When baricitinib received FDA approval for severe alopecia areata in June 2022, the first systemic treatment ever approved for the condition, the pivotal BRAVE-AA1 and BRAVE-AA2 trial data showed compelling 36-week efficacy numbers. But trials measure what they're designed to measure, and neither trial was designed to answer the question that arguably matters most to patients: is this a treatment or a cure?

Analysis showing age and socioeconomic deprivation as major predictors of cardiovascular risk in patients with autoimmune rheumatic diseases treated with JAK inhibitors.
Figure 1. Analysis showing age and socioeconomic deprivation as major predictors of cardiovascular risk in patients with autoimmune rheumatic diseases treated with JAK inhibitors. · Kenny Sunmboye — Wikimedia Commons (CC BY 4.0)

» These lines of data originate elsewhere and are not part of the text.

-- ==== Sys2Proof/Tests/Slice0.lean ====
section
/-! SUPPORT. Tests on fixed values, and for every statement with hypotheses a state and operands that meet them. The expected
values are those of 95_test_vectors.md (vectors V1 to V15, programs P1 to P5) and of the encodings of 30_encoding.md rules
R80 and R85, written out by hand. -/

namespace Sys2Proof.Tests

open Sys2Proof Sys2Proof.Machine

set_option Elab.async false

/-! ### WellFormed: operands outside their ranges are refused -/

theorem test_wf_clear : HostOp.wellFormed (.clear 4) = false ∧ HostOp.wellFormed (.clear 3) = true := by decide
theorem test_wf_push : HostOp.wellFormed (.push 4 0) = false ∧ HostOp.wellFormed (.push 0 256) = false ∧
    HostOp.wellFormed (.push 3 255) = true := by decide
theorem test_wf_rdbyte : HostOp.wellFormed (.rdbyte 4 0) = false ∧ HostOp.wellFormed (.rdbyte 0 1000) = true := by decide
theorem test_wf_rdreg : HostOp.wellFormed (.rdreg 16) = false ∧ HostOp.wellFormed (.rdreg 15) = true := by decide
theorem test_wf_wrreg : HostOp.wellFormed (.wrreg 16 0) = false ∧ HostOp.wellFormed (.wrreg 4 4294967296) = false ∧
    HostOp.wellFormed (.wrreg 4 4294967295) = true := by decide
theorem test_wf_rdwt : HostOp.wellFormed (.rdwt 256) = false ∧ HostOp.wellFormed (.rdwt 255) = true := by decide
theorem test_wf_rdct : HostOp.wellFormed (.rdct 256) = false ∧ HostOp.wellFormed (.rdct 255) = true := by decide
theorem test_wf_capacities : Capacities.legal { dbuf := 0, tbuf := 766, pbuf := 0, fbuf := 0 } = false ∧
    Capacities.legal { dbuf := 0, tbuf := 767, pbuf := 0, fbuf := 0 } = true := by decide

/-! ### Decode: the words of R80 and the bytes of R85, bit by bit -/

theorem test_decode_count : decode (.command 0b00000000000000000000000000000001) = .ok .count := rfl
theorem test_decode_build : decode (.command 0b00000000000000000000000000000010) = .ok .build := rfl
theorem test_decode_gen : decode (.command 0b00000000000000000000000000000011) = .ok .gen := rfl
theorem test_decode_encode : decode (.command 0b00000000000000000000000000000100) = .ok .encode := rfl
theorem test_decode_ser : decode (.command 0b00000000000000000000000000000101) = .ok .ser := rfl
theorem test_decode_asm : decode (.command 0b00000000000000000000000000000110) = .ok .asm := rfl
theorem test_decode_parse : decode (.command 0b00000000000000000000000000000111) = .ok .parse := rfl
theorem test_decode_deser : decode (.command 0b00000000000000000000000000001000) = .ok .deser := rfl
theorem test_decode_decode : decode (.command 0b00000000000000000000000000001001) = .ok .decode := rfl
theorem test_decode_compress : decode (.command 0b00000000000000000000000000001010) = .ok .compress := rfl
theorem test_decode_decompress : decode (.command 0b00000000000000000000000000001011) = .ok .decompress := rfl
theorem test_decode_tagInternal : decode (.record [0b00000000]) = .ok .tagInternal := rfl
theorem test_decode_tagLeaf : decode (.record [0b00000001, 0b01100001]) = .ok (.tagLeaf 0x61) := rfl
/-- V13: the words that are no command. -/
theorem test_decode_illegal :
    decode (.command 0x00000000) = .error .illegalCommand ∧
    decode (.command 0x0000000C) = .error .illegalCommand ∧
    decode (.command 0x000000FF) = .error .illegalCommand ∧
    decode (.command 0x00000101) = .error .illegalCommand ∧
    decode (.command 0x80000002) = .error .illegalCommand ∧
    decode (.command 0xFFFFFFFF) = .error .illegalCommand :=
  ⟨rfl, rfl, rfl, rfl, rfl, rfl⟩
theorem test_table_words : decodeTableWord 32 0x0000000A = some .compress ∧ decodeTableWord 8 0x00 = some .tagInternal ∧
    decodeTableWord 16 0x6201 = some (.tagLeaf 0x62) := by decide
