-- ==== Sys2Proof/Machine/Frequency.lean ====
section
/-! DEFINITION. COUNT, SERIALIZE and DESERIALIZE (spec/41_frequency.md R78, R79, R81, R83). -/

namespace Sys2Proof.Machine

/-! ### COUNT -/

/-- COUNT's first lines: the flags, ROOT, PAYLOAD_OFF and FREQ (R79). -/
def countStart (s : State) : State :=
  { clearFlags s with root := NONE, payloadOff := 0#32, freq := Vector.replicate 256 0#32, freqKnown := true }

/-- FREQ[IBUF[i]] <- FREQ[IBUF[i]] + 1 (R79). -/
def countByte (i : Nat) (s : State) : State :=
  let b := readIbuf i s
  setFreq b.1 (freqAt b.2.freq b.1 + 1#32) b.2

/-- The n bytes from index i on, in order (R79). -/
def countLoop : Nat → Nat → State → State
  | 0, _, s => s
  | n + 1, i, s => countLoop n (i + 1) (countByte i s)

/-- COUNT's last lines (R79). -/
def countEnd (s : State) : State :=
  { s with
    nsym := BitVec.ofNat 9 (alphabetSize s.freq)
    total := BitVec.ofNat 64 s.inLen.toNat
    origBits := BitVec.ofNat 64 (8 * s.inLen.toNat)
    compBits := 0#64
    ftV := true, ftSrc := false }

/-- The state COUNT's pseudocode ends in (R79). -/
def countState (s : State) : State := countEnd (countLoop s.inLen.toNat 0 (countStart s))

/-- The body of COUNT: "Errors: none once the precondition has passed" (R79). -/
def countBody (s : State) : Body := .ok (countState s)

/-! ### SERIALIZE -/

/-- The five bytes of one entry: symbol, then count, little-endian; nothing for an absent symbol (R78, R81). -/
def entryBytes (f : Vector Word 256) (sym : Byte) : List Byte :=
  if freqAt f sym = 0#32 then [] else sym :: leBytes 4 (freqAt f sym).toNat

/-- The header: the entry count NSYM in 8 bytes, then the entries in increasing symbol order (R78, R81). -/
def headerBytes (f : Vector Word 256) (nsym : BitVec 9) : List Byte := leBytes 8 nsym.toNat ++ symbols.flatMap (entryBytes f)

/-- The body of SERIALIZE (R81). -/
def serializeBody (s : State) : Body := emitBytes (headerBytes s.freq s.nsym) (setOutput s.obuf 0#32 s)

/-! ### DESERIALIZE -/

/-- DESERIALIZE's first lines (R83). -/
def deserializeStart (s : State) : State :=
  { clearFlags s with
    root := NONE, origBits := 0#64, compBits := 0#64, payloadOff := 0#32, nsym := 0#9, total := 0#64
    freq := Vector.replicate 256 0#32, freqKnown := true }

/-- FREQ, NSYM, TOTAL and PAYLOAD_OFF to 0 (R83). -/
def zeroHeader (s : State) : State :=
  { s with freq := Vector.replicate 256 0#32, nsym := 0#9, total := 0#64, payloadOff := 0#32 }

/-- `fail(code, info)` of R83: zero FREQ, NSYM, TOTAL and PAYLOAD_OFF, then raise. -/
def headerFail (e : ErrCode) (info : Nat) (s : State) : Body := raise e info (zeroHeader s)

/-- The entry at byte offset o: HDR_ZERO_FREQ is checked before HDR_DUP_SYMBOL (R83, R112). -/
def readEntry (o : Nat) (s : State) : Body :=
  let sym := readIbuf o s
  let cnt := memRead (o + 1) 4 sym.2
  if cnt.1 = 0 then headerFail .hdrZeroFreq o cnt.2
  else if freqAt cnt.2.freq sym.1 ≠ 0#32 then headerFail .hdrDupSymbol o cnt.2
  else .ok (setFreq sym.1 (BitVec.ofNat 32 cnt.1) cnt.2)

/-- The n entries from byte offset o on, in file order (R83). -/
def readEntries : Nat → Nat → State → Body
  | 0, _, s => .ok s
  | n + 1, o, s => (readEntry o s).bind (readEntries n (o + 5))

/-- DESERIALIZE's last lines, for a header of e entries (R83). -/
def deserializeEnd (e : Nat) (s : State) : State :=
  { s with
    nsym := BitVec.ofNat 9 e
    total := BitVec.ofNat 64 (freqTotal s.freq)
    payloadOff := BitVec.ofNat 32 (8 + 5 * e)
    ftV := true, ftSrc := true }

/-- What follows the entry count e of the header (R83). -/
def deserializeEntries (e : Nat) (s : State) : Body :=
  if 256 < e then headerFail .hdrCountRange e s
  else if s.inLen.toNat < 8 + 5 * e then headerFail .hdrTruncated e s
  else (readEntries e 8 s).bind fun t => .ok (deserializeEnd e t)

/-- The body of DESERIALIZE (R83). -/
def deserializeBody (s : State) : Body :=
  let t := deserializeStart s
  if s.inLen.toNat < 8 then headerFail .hdrShort s.inLen.toNat t
  else deserializeEntries (memRead 0 8 t).1 (memRead 0 8 t).2

/-! ### The commands -/

/-- COUNT: needs IN_LEN <= IBUF_SIZE, else IO_ERROR_INPUT with ERR_INFO = IN_LEN (R69, R79). -/
def execCount (s : State) : Host.Outcome State Fault Refusal :=
  runCommand (inputFits s) .ioErrorInput s.inLen.toNat countBody s

/-- SERIALIZE: needs FT_V = 1, else SEQ_ERROR (R69, R81). -/
def execSerialize (s : State) : Host.Outcome State Fault Refusal := runCommand s.ftV .seqError 0 serializeBody s

/-- DESERIALIZE: needs IN_LEN <= IBUF_SIZE, else IO_ERROR_INPUT with ERR_INFO = IN_LEN (R69, R83). -/
def execDeserialize (s : State) : Host.Outcome State Fault Refusal :=
  runCommand (inputFits s) .ioErrorInput s.inLen.toNat deserializeBody s

end Sys2Proof.Machine
end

The two-year open-label extension data, published in JAMA Dermatology in early 2025, provides the first longitudinal view of what happens to patients over time on baricitinib, and what happens when they stop. The picture is both encouraging and sobering in roughly equal measure.

Chemical structure of brepocitinib
Figure 2. Chemical structure of brepocitinib · Boghog — Wikimedia Commons (CC0)

The encouraging part: patients who maintained their response through 36 weeks, defined as achieving SALT ≤ 20, and continued on the 4mg dose through the open-label extension showed maintained response rates of 67% at 96 weeks. The drug continues to work. For patients with severe, refractory alopecia areata who had previously failed corticosteroids and other immunosuppressants, this durability is meaningful. The side effect profile remained consistent with the Phase 3 data: upper respiratory tract infections in roughly 20% of patients annually, a small number of serious adverse events including one case of herpes zoster reactivation that resolved with antiviral treatment.

Chemical diagram for jaktinib
Figure 3. Chemical diagram for jaktinib · User:Innerstream — Wikimedia Commons (Public domain)

The sobering part: of the patients who discontinued baricitinib for any reason, planned treatment holiday, side effects, or personal choice, 83% experienced relapse of hair loss within 6 months of stopping. This is not entirely surprising given what we know about the mechanism. Baricitinib is a JAK1/JAK2 inhibitor that suppresses the immune activity attacking follicles. When you remove the suppression, the immune attack resumes. The drug doesn't modify the underlying autoimmune disease, it manages it.

Study identifying key determinants of cardiovascular outcomes in multi-ethnic patients with rheumatic disease treated with JAK inhibitors.
Figure 4. Study identifying key determinants of cardiovascular outcomes in multi-ethnic patients with rheumatic disease treated with JAK inhibitors. · Kenny Sunmboye — Wikimedia Commons (CC BY 4.0)

This relapse data doesn't make baricitinib a bad treatment. It makes it a chronic treatment, more analogous to insulin for type 1 diabetes than to a cure. For a condition as psychologically devastating as severe alopecia areata, effective symptom management over years is genuinely valuable even if the disease process continues beneath the surface. But it does answer the question of whether JAK inhibitors will, on their own, deliver a cure for alopecia areata: almost certainly not. They're a management tool.

The implications for androgenetic alopecia research are relevant. Several investigator-initiated studies are now testing JAK inhibitors in androgenetic alopecia, a condition that, unlike alopecia areata, has a non-immune hormonal driver. The theoretical concern is that the relapse-on-discontinuation pattern seen in alopecia areata would be replicated: suppress JAK signalling, see improvement, stop, lose the improvement. If that's true, JAK inhibitors for androgenetic alopecia may face the same chronic-treatment-not-cure limitation. Whether the effect size in androgenetic alopecia is large enough to justify indefinite treatment with a drug that carries infection and cardiovascular warnings remains to be determined.